ABOUT THIS EXERCISE
In the records below, locate the line containing "defer : Bool", then extract it and all following lines exactly, ending with the last line.

EXERCISE DATA
/-- The 128-bit word of a weave instruction (R259, R260, R279); an event has none and encodes as 0. -/
def encode (i : Instr) : BitVec 128 :=
  match (formOf i).head? with
  | some h => packHead (codeOf i).1 (codeOf i).2 h ++ packLow (formOf i)
  | none => 0#128

/-- The 16 bytes of an instruction, lowest address first (R259). -/
def encodeBytes (i : Instr) : List Byte := bytesLE 16 (encode i).toNat

/-- The instruction this decoder reads from the table's numbering of bits: an instruction is one 128-bit word whose
bit 0 is the lowest bit of its lowest byte (R259), so the numbering is the word itself. -/
def decodeTableWord (_nbits w : Nat) : Option Instr := decodeBytes (bytesLE 16 w)

end Sys2Proof
end

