-- ==== Sys2Proof/Machine/State.lean ====
section
/-! DEFINITION. Machine/State.lean: everything the spec gives the module, as plain data; the reasons a step can stop; the
state after reset. INVENTORY.md lists each piece with its rule. -/

namespace Sys2Proof.Machine

/-- Bytes by address, addresses strictly rising, no entry equal to `unlistedByte` (log entry 1). -/
abbrev Memory := List Host.Cell

/-- What a byte that nothing has written reads as: DESIGN CHOICE 0, log entry 1. -/
def unlistedByte : Byte := 0

/-! ## Weave -/

/-- User or supervisor mode (R227, R233). -/
inductive Mode where
  | user | super
  deriving DecidableEq, Repr

/-- The KIND of a token record (R130). -/
inductive TokKind where
  | ifk | elsek | loopk | callk
  deriving DecidableEq, Repr

/-- A token record (R130). -/
structure Token where
  kind : TokKind
  rmask : Mask
  pmask : Mask
  pca : Pc
  pcj : Pc
  deriving DecidableEq, Repr

/-- A vector register by its shape tag (R135). `gen` holds 32 lanes. -/
inductive VReg where
  | uni (x : Lane)
  | aff (base stride : Word)
  | gen (xs : List Lane)
  deriving DecidableEq, Repr

/-- A translation register (R153). -/
structure TReg where
  vabase : BitVec 52
  pabase : BitVec 48
  tgen : BitVec 16
  limit : Word
  bv : Bool
  br : Bool
  bw : Bool
  kind : BitVec 2
  watch : Bool
  deriving DecidableEq, Repr

/-- A page-table leaf (R152): frame address and size (0 64 KiB, 1 2 MiB, 2 1 GiB). -/
structure Leaf where
  addr : Nat
  size : Nat
  r : Bool
  w : Bool
  x : Bool
  kind : Nat
  watch : Bool
  sh : Bool
  sgrp : Nat
  deriving DecidableEq, Repr

/-- A place of memory after translation: a byte of a crew's scratch window, of a commons slice, of HBM. -/
inductive Loc where
  | scratch (cid off : Nat)
  | commons (owner die off : Nat)
  | hbm (pa : Nat)
  deriving DecidableEq, Repr

/-- A pending trap: deferred (R225) or recorded in an image (R234). `vas` holds each lane's faulting VA, or nothing. -/
structure Pending where
  cause : Cause
  defer : Bool
  pc : Pc
  lanes : Mask
  vas : List DWord
  deriving DecidableEq, Repr

/-- What a weave waits on, beyond an interlock or a full queue, which it tries again at its next turn. -/
inductive Wait where
  | none
  | walk (vpns : List Nat)
  | barrier (scp num : Nat) (gen : Word)
  | waita
  | signal (ref : DWord)
  | emit (entries : List Pc)
  | enq (q : Nat)
  | spin
  | publ (id : Nat)
  | dirtyLog
  deriving DecidableEq, Repr

/-- Where the resident handler of a weave in supervisor mode stands (R158, R230, R245): `resolve` comes to the lanes of
`hfm` from a lane on, `pageWait` and `ringFull` wait at a lane. -/
inductive Handler where
  | entered
  | resolve (lane : Nat)
  | pageWait (lane : Nat)
  | ringFull (lane : Nat)
  | halted
  | ended
  deriving DecidableEq, Repr

/-- What a load read, for the arming and the second read of R109: `watchable` when an arming point holds its lines;
`loc` is nothing for a ticket's status (R355). -/
structure SpinLoad where
  loc : Option Loc
  watchable : Bool
  bytes : List Byte
  deriving DecidableEq, Repr

/-- An issued instruction as the Spin Recognizer sees it (R107): its PC, the addresses it loaded from and the values it
wrote, whether condition 4 excludes it, and its loads. -/
structure SpinEntry where
  pc : Pc
  words : List Word
  bad : Bool
  loads : List SpinLoad
  deriving DecidableEq, Repr

/-- An iteration that the next one is compared with: back-edge, target, exec mask, PCs and signature (R107). -/
structure SpinRef where
  edge : Pc
  target : Pc
  mask : Mask
  pcs : List Pc
  crc : Word
  deriving DecidableEq, Repr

SOLUTION BELOW
  defer : Bool
  pc : Pc
  lanes : Mask
  vas : List DWord
  deriving DecidableEq, Repr

/-- What a weave waits on, beyond an interlock or a full queue, which it tries again at its next turn. -/
inductive Wait where
  | none
  | walk (vpns : List Nat)
  | barrier (scp num : Nat) (gen : Word)
  | waita
  | signal (ref : DWord)
  | emit (entries : List Pc)
  | enq (q : Nat)
  | spin
  | publ (id : Nat)
  | dirtyLog
  deriving DecidableEq, Repr

/-- Where the resident handler of a weave in supervisor mode stands (R158, R230, R245): `resolve` comes to the lanes of
`hfm` from a lane on, `pageWait` and `ringFull` wait at a lane. -/
inductive Handler where
  | entered
  | resolve (lane : Nat)
  | pageWait (lane : Nat)
  | ringFull (lane : Nat)
  | halted
  | ended
  deriving DecidableEq, Repr

/-- What a load read, for the arming and the second read of R109: `watchable` when an arming point holds its lines;
`loc` is nothing for a ticket's status (R355). -/
structure SpinLoad where
  loc : Option Loc
  watchable : Bool
  bytes : List Byte
  deriving DecidableEq, Repr

/-- An issued instruction as the Spin Recognizer sees it (R107): its PC, the addresses it loaded from and the values it
wrote, whether condition 4 excludes it, and its loads. -/
structure SpinEntry where
  pc : Pc
  words : List Word
  bad : Bool
  loads : List SpinLoad
  deriving DecidableEq, Repr

/-- An iteration that the next one is compared with: back-edge, target, exec mask, PCs and signature (R107). -/
structure SpinRef where
  edge : Pc
  target : Pc
  mask : Mask
  pcs : List Pc
  crc : Word
  deriving DecidableEq, Repr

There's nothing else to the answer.